Discovery, synthesis, and cytotoxic evaluation of isoquinolinequinones produced by Streptomyces albidoflavus derived from lichen†
ab
and
Xueshi
Huang
*ab
Abstract
Four isoquinolinequinones (1–4) were isolated from the fermentation broth of Streptomyces albidoflavus which were derived from lichens. Among them, mansouramycin H (1) was identified as a new isoquinolinequinone by comprehensive spectroscopic data analysis. The mansouramycins from S. albidoflavus presented broad cytotoxic activities, especially against MDA-MB-231, but the SAR and mechanism were still unclear. The total synthesis of mansouramycin H (1) and its twenty-three derivatives were completed and their cytotoxic activities against MDA-MB-231 were evaluated in vitro.
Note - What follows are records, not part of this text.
-- ==== Sys2Proof/Machine/Dispatch.lean ====
section
/-! DEFINITION. The effect of each command: one arm per constructor. -/

namespace Sys2Proof.Machine
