/-- R350, R359, R360, R382: the configuration commands of clocks and time. -/
def Obligations.TimeCommands : Prop :=
  ∀ (s : State) (c : Cmd) (x : Slot), let p := x.payload
    (let k := refCfgOf p
     Served s c 0x68 x → s.refKnown k.pri = true → s.refKnown k.sec = true → k.pri ≠ k.sec → k.fineTh ≠ 0 → k.hold ≠ 0 → k.hold.toNat ≤ 3600 → s.switching .refIn = false →
      s.clk.revertAt = none → s.activeRef = 0 →
      let mon (old new : RefSrc) (i : Fin 11) : Mon × Nat := if old = new then s.clk.mon[i] else (.unqualified, 0)
      exec (.refCfg c) s = .next (State.complete { s with clk := { s.clk with cfg := k
                                                                              mon := vset (vset s.clk.mon 2 (mon s.clk.cfg.pri k.pri 2)) 3 (mon s.clk.cfg.sec k.sec 3) } } c.ref .ok))
    ∧ (Served s c 0x62 x → s.time.tb[(0 : Fin 2)].cfg.source = 2 → s.hitchMember = false →
      exec (.timeTodSet c) s = .next ({ s with time := { s.time with tod := some (pf p 0 0 48) } }.complete c.ref .ok))
    ∧ (Served s c 0x60 x → let d : Fin 2 := if pb p 0 0 then 1 else 0
      s.timeCfgBad d (timeCfgOf p) = false → (d = s.tbS → s.ym.air ≠ .released) → (d = 0 → s.hitchMember = false) →
      exec (.timeCfg c) s = .next (
        let t := s.modTb d fun b => { Tb.reset 0 with count := b.count, cfg := timeCfgOf p, lastTheta := b.lastTheta, mpd := b.mpd, outliers := b.outliers, lost := b.lost, steps := b.steps, reqSeq := b.reqSeq }
        (if d = 0 then { t with time := { t.time with ppsLast := none, tod := none } } else t).complete c.ref .ok))
    ∧ (let k : TimeDev := { autoSwitch := pb p 0 2, ppsOutEn := pb p 0 1, slew := pf p 1 0 8, ppsWidth := pf p 2 0 16, switchMax := pf p 4 0 32
                            asym := Vector.ofFn fun (i : Fin 8) => pf p (8 + 2 * i.val) 0 16 }
       Served s c 0x61 x → k.slew ≠ 0 → k.slew.toNat ≤ 100 → k.ppsWidth ≠ 0 → k.ppsWidth.toNat ≤ 50000 → k.switchMax ≠ 0 → k.switchMax.toNat ≤ 1000000 →
      let t := State.bleedFrom { s with time := { s.time with dev := k } } s.bleedNow
      (pb p 0 0 = s.time.sel → exec (.timeDevSet c) s = .next (t.complete c.ref .ok))
      ∧ (pb p 0 0 ≠ s.time.sel → s.switchFits k.switchMax = true → (s.ym.air = .released → s.time.tb[otherTb s.tbS].st = Servo.locked) →
        exec (.timeDevSet c) s = .next (t.switchTb.complete c.ref .ok)))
Primary SAR revealed that the piperazine moieties introduced into the amino group at C-7 could improve the activities of mansouramycins. Benzoyl and phenylacetyl groups on piperazine fragments had better activities than those of benzyl substitution; the alkyl substituent on piperazine exhibited optimal activity. Among them, compound 1g showed the strongest cytotoxicity against MBA-MB-231 cells with an IC50 value of 5.12 ± 0.11 μM. Mechanistic studies revealed that 1g induced apoptosis in MBA-MB-231 cells through down-regulating the protein expression of Bcl-2, up-regulating the protein expression of bax, and, meanwhile, activating the cleavage of caspase-3 and caspase-9. 1g caused S phase cell cycle arrest in MBA-MB-231 cells by reducing the protein expression of CDK2 and cyclin A2 and increasing the protein levels of p21.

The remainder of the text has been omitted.